→ EXERCISE REQUIREMENTS: After finding the line with "namespace Sys2Proof.Tests" in the data below, set down exactly each line through the one with "c.map with run", inclusive, and stop there.

→ DATASET:
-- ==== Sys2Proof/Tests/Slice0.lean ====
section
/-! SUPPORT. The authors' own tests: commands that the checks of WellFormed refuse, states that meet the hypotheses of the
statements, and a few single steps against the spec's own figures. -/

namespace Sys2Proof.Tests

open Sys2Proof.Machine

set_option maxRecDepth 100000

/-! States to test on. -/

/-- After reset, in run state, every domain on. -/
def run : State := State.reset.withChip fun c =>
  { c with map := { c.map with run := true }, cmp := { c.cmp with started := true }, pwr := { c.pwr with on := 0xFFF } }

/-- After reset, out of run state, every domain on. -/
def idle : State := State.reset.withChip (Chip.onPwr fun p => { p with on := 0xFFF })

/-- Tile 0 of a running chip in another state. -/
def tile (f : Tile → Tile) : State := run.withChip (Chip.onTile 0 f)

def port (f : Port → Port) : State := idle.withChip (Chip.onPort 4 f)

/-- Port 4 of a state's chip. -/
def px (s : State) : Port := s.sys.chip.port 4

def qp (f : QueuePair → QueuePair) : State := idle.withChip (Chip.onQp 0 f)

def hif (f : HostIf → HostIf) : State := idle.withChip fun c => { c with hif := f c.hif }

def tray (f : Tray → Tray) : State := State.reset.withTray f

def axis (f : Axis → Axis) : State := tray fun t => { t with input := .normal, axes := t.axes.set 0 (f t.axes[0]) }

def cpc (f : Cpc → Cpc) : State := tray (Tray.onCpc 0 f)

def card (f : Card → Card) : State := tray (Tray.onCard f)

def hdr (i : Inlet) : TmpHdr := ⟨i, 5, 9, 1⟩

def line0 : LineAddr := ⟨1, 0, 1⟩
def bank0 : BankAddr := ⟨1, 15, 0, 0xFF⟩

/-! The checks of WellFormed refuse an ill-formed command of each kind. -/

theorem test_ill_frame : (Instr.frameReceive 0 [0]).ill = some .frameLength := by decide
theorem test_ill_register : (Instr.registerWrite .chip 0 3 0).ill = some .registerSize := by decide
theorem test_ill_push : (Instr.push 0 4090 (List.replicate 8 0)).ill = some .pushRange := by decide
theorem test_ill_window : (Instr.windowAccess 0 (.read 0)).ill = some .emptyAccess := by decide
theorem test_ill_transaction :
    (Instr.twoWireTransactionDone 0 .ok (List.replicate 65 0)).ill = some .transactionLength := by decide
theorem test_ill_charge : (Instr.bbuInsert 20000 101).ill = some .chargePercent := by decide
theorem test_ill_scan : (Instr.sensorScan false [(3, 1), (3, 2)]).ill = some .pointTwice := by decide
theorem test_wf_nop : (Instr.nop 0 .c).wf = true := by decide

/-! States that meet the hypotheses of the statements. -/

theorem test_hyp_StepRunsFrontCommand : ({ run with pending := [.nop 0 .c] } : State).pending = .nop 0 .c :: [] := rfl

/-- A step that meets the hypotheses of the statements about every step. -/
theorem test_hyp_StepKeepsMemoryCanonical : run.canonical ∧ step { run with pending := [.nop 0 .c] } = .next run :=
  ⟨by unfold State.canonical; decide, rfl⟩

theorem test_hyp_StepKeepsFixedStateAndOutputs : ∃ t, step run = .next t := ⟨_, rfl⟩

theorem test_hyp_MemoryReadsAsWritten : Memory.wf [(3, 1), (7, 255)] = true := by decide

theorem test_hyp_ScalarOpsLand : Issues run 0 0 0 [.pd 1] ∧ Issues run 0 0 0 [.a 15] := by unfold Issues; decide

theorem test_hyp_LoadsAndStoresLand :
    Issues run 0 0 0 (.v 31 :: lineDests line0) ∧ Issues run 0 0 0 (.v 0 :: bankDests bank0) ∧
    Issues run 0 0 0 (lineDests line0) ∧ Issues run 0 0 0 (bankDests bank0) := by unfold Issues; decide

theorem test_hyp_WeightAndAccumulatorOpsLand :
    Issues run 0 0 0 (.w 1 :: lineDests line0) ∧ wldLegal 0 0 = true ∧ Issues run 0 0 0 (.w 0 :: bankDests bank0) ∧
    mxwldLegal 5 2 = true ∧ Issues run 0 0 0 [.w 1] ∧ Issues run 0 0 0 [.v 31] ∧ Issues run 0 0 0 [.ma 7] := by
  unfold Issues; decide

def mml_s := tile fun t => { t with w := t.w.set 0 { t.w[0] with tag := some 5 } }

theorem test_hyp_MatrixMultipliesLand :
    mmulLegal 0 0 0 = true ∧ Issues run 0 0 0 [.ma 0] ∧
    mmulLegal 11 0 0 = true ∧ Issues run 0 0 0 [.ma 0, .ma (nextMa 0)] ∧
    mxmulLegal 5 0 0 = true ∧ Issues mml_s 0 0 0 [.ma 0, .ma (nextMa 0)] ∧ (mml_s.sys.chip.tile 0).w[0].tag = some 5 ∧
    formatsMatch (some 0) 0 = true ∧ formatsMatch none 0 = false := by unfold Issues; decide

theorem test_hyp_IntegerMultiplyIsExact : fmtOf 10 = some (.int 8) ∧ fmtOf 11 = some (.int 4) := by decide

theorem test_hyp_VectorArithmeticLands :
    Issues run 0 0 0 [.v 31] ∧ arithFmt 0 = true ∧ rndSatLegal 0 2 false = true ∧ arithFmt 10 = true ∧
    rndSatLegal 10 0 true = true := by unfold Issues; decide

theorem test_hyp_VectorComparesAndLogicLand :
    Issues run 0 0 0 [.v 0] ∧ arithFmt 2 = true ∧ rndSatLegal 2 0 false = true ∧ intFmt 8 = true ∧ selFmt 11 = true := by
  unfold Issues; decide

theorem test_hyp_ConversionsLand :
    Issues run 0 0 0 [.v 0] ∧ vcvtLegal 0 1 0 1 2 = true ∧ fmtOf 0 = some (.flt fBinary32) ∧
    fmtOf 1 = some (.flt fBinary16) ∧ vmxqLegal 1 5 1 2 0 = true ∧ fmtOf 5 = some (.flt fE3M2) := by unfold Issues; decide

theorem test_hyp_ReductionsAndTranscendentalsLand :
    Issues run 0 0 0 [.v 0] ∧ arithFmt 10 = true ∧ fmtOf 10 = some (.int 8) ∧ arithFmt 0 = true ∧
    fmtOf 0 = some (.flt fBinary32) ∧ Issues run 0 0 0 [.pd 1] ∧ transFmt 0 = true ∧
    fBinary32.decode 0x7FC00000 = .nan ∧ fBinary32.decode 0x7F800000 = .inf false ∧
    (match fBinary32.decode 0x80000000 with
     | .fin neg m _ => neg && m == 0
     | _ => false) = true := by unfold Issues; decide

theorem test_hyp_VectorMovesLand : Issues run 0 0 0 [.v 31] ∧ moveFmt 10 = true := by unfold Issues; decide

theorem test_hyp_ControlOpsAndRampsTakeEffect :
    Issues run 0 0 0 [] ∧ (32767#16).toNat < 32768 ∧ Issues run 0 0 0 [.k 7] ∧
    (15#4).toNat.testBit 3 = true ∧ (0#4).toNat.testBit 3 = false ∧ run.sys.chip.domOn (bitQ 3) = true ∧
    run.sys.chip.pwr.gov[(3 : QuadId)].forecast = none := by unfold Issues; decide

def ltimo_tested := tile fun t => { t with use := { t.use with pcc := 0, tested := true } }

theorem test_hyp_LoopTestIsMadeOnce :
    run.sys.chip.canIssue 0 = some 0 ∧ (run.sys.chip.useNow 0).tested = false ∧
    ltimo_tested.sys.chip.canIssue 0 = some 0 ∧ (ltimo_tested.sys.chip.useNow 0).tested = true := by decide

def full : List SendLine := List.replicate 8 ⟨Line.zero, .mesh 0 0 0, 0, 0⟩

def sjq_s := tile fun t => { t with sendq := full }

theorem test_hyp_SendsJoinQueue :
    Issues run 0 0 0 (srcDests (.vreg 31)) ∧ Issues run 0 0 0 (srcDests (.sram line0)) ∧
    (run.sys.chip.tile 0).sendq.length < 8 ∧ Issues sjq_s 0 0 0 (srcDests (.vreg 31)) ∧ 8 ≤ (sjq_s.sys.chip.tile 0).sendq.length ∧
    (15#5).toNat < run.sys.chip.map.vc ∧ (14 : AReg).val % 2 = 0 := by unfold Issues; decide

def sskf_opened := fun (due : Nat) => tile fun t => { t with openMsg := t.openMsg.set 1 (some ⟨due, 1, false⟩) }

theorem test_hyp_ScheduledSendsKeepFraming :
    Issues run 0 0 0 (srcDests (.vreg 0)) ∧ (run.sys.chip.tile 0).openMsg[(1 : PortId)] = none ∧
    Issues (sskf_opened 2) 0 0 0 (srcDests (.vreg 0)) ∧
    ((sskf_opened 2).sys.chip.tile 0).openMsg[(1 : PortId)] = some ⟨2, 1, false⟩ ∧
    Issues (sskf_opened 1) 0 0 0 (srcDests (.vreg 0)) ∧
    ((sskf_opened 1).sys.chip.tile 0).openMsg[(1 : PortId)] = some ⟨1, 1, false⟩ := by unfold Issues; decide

→ EXERCISE RESULT:
namespace Sys2Proof.Tests

open Sys2Proof.Machine

set_option maxRecDepth 100000

/-! States to test on. -/

/-- After reset, in run state, every domain on. -/
def run : State := State.reset.withChip fun c =>
  { c with map := { c.map with run := true }, cmp := { c.cmp with started := true }, pwr := { c.pwr with on := 0xFFF } }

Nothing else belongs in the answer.